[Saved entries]
□ □ □

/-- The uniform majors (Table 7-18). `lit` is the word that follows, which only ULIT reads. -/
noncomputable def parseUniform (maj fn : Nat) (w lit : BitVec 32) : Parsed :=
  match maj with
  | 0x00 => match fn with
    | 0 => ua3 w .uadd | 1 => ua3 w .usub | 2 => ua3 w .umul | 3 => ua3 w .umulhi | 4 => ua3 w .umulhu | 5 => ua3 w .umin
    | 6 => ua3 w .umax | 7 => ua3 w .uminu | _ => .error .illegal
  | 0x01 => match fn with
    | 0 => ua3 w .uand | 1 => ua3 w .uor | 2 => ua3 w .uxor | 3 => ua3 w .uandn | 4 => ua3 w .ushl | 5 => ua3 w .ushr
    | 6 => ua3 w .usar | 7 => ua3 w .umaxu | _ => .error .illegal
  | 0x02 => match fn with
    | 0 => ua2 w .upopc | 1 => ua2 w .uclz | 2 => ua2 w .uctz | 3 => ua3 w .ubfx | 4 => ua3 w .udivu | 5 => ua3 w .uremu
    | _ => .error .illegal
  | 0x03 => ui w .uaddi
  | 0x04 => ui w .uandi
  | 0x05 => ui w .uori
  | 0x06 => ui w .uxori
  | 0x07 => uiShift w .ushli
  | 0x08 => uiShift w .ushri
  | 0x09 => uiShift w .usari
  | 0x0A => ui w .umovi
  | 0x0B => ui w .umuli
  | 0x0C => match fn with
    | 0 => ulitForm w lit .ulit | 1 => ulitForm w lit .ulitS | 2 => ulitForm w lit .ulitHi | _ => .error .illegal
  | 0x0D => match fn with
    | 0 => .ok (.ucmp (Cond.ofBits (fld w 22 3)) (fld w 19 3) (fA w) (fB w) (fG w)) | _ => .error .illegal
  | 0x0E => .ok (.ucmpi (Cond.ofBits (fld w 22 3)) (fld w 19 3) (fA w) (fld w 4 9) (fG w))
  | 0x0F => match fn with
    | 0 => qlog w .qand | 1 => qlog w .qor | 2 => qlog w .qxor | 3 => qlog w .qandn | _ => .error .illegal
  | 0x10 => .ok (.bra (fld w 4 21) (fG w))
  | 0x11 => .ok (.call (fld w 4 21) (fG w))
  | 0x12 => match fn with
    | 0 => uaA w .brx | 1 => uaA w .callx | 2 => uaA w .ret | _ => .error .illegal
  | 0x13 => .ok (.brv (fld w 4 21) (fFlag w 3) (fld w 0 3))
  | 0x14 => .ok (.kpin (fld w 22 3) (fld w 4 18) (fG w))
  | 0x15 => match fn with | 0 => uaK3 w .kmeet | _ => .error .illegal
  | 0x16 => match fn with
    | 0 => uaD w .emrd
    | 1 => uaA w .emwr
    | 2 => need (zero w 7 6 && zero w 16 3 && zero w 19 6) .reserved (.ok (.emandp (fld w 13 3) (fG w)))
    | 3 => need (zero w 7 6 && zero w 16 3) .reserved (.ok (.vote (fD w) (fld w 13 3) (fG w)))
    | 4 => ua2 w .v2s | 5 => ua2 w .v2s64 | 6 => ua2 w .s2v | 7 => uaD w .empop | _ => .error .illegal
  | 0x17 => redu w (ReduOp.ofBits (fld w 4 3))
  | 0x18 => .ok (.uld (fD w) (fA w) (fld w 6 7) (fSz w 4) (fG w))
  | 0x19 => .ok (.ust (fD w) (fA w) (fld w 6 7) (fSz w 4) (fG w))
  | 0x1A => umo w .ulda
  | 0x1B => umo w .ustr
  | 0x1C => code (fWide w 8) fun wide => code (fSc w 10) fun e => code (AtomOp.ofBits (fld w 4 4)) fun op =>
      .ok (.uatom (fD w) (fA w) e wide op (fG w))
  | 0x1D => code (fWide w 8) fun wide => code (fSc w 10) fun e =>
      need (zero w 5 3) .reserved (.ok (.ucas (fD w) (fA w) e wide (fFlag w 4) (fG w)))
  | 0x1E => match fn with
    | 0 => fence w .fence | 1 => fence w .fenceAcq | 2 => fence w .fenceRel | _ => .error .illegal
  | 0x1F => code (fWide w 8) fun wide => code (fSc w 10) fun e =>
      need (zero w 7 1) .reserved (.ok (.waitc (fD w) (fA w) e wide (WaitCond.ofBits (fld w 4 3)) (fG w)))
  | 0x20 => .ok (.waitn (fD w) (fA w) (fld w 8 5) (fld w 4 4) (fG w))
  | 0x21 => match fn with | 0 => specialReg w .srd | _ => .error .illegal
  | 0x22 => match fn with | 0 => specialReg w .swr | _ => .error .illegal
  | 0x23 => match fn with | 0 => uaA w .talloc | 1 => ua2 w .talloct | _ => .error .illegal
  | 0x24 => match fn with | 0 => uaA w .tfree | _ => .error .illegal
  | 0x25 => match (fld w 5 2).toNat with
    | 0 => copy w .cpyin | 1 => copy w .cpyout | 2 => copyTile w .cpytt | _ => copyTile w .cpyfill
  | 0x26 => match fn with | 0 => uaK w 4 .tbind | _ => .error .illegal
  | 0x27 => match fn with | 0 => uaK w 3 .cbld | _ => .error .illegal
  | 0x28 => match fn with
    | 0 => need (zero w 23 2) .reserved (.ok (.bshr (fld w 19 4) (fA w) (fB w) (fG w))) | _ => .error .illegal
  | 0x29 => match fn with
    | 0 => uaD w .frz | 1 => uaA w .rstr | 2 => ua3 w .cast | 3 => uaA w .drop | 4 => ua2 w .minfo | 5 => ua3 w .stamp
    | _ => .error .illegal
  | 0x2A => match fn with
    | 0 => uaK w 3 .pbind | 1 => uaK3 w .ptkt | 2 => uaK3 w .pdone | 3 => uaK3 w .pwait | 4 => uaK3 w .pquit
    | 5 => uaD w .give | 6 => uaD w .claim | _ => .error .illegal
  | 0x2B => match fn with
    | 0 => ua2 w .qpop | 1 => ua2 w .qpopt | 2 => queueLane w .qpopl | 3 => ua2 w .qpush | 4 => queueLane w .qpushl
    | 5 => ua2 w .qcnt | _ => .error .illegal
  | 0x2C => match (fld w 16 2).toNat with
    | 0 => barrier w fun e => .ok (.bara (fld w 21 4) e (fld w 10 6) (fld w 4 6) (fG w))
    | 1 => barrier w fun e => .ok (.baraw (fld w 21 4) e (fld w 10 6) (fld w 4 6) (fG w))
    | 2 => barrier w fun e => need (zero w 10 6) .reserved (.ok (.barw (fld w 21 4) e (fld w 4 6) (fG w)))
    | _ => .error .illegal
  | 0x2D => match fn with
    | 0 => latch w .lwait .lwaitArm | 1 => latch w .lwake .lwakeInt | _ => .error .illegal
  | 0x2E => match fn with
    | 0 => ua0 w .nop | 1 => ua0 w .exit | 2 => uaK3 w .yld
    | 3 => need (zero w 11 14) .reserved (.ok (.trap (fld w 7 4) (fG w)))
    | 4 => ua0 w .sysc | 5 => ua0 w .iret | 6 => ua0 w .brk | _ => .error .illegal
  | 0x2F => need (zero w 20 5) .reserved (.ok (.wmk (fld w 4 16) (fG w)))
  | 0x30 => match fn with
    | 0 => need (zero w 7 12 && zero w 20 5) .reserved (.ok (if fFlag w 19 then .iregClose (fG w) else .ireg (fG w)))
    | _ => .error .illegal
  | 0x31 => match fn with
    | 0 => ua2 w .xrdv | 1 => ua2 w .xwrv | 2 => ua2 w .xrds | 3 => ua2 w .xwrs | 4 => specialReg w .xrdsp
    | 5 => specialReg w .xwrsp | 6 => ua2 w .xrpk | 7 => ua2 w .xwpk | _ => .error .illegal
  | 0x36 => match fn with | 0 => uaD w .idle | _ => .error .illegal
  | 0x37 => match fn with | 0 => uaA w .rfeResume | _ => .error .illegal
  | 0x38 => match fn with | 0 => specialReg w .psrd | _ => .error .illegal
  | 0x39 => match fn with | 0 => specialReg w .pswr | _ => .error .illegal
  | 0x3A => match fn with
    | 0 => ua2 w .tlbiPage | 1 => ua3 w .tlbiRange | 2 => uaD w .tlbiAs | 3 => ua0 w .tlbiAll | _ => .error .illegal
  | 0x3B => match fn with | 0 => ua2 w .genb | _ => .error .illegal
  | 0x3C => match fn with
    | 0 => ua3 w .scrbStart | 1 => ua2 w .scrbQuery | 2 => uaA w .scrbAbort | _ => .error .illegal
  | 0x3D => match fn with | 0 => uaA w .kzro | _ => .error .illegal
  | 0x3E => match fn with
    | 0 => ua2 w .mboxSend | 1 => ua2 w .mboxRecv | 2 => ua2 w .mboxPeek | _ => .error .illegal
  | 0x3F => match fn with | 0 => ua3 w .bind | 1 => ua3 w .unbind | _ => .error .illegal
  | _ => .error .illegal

□ □ □

Print the lines above, unchanged, from the start of the records to the line with "5 => ua3 w .umin", including that final line.

/-- The uniform majors (Table 7-18). `lit` is the word that follows, which only ULIT reads. -/
noncomputable def parseUniform (maj fn : Nat) (w lit : BitVec 32) : Parsed :=
  match maj with
  | 0x00 => match fn with
    | 0 => ua3 w .uadd | 1 => ua3 w .usub | 2 => ua3 w .umul | 3 => ua3 w .umulhi | 4 => ua3 w .umulhu | 5 => ua3 w .umin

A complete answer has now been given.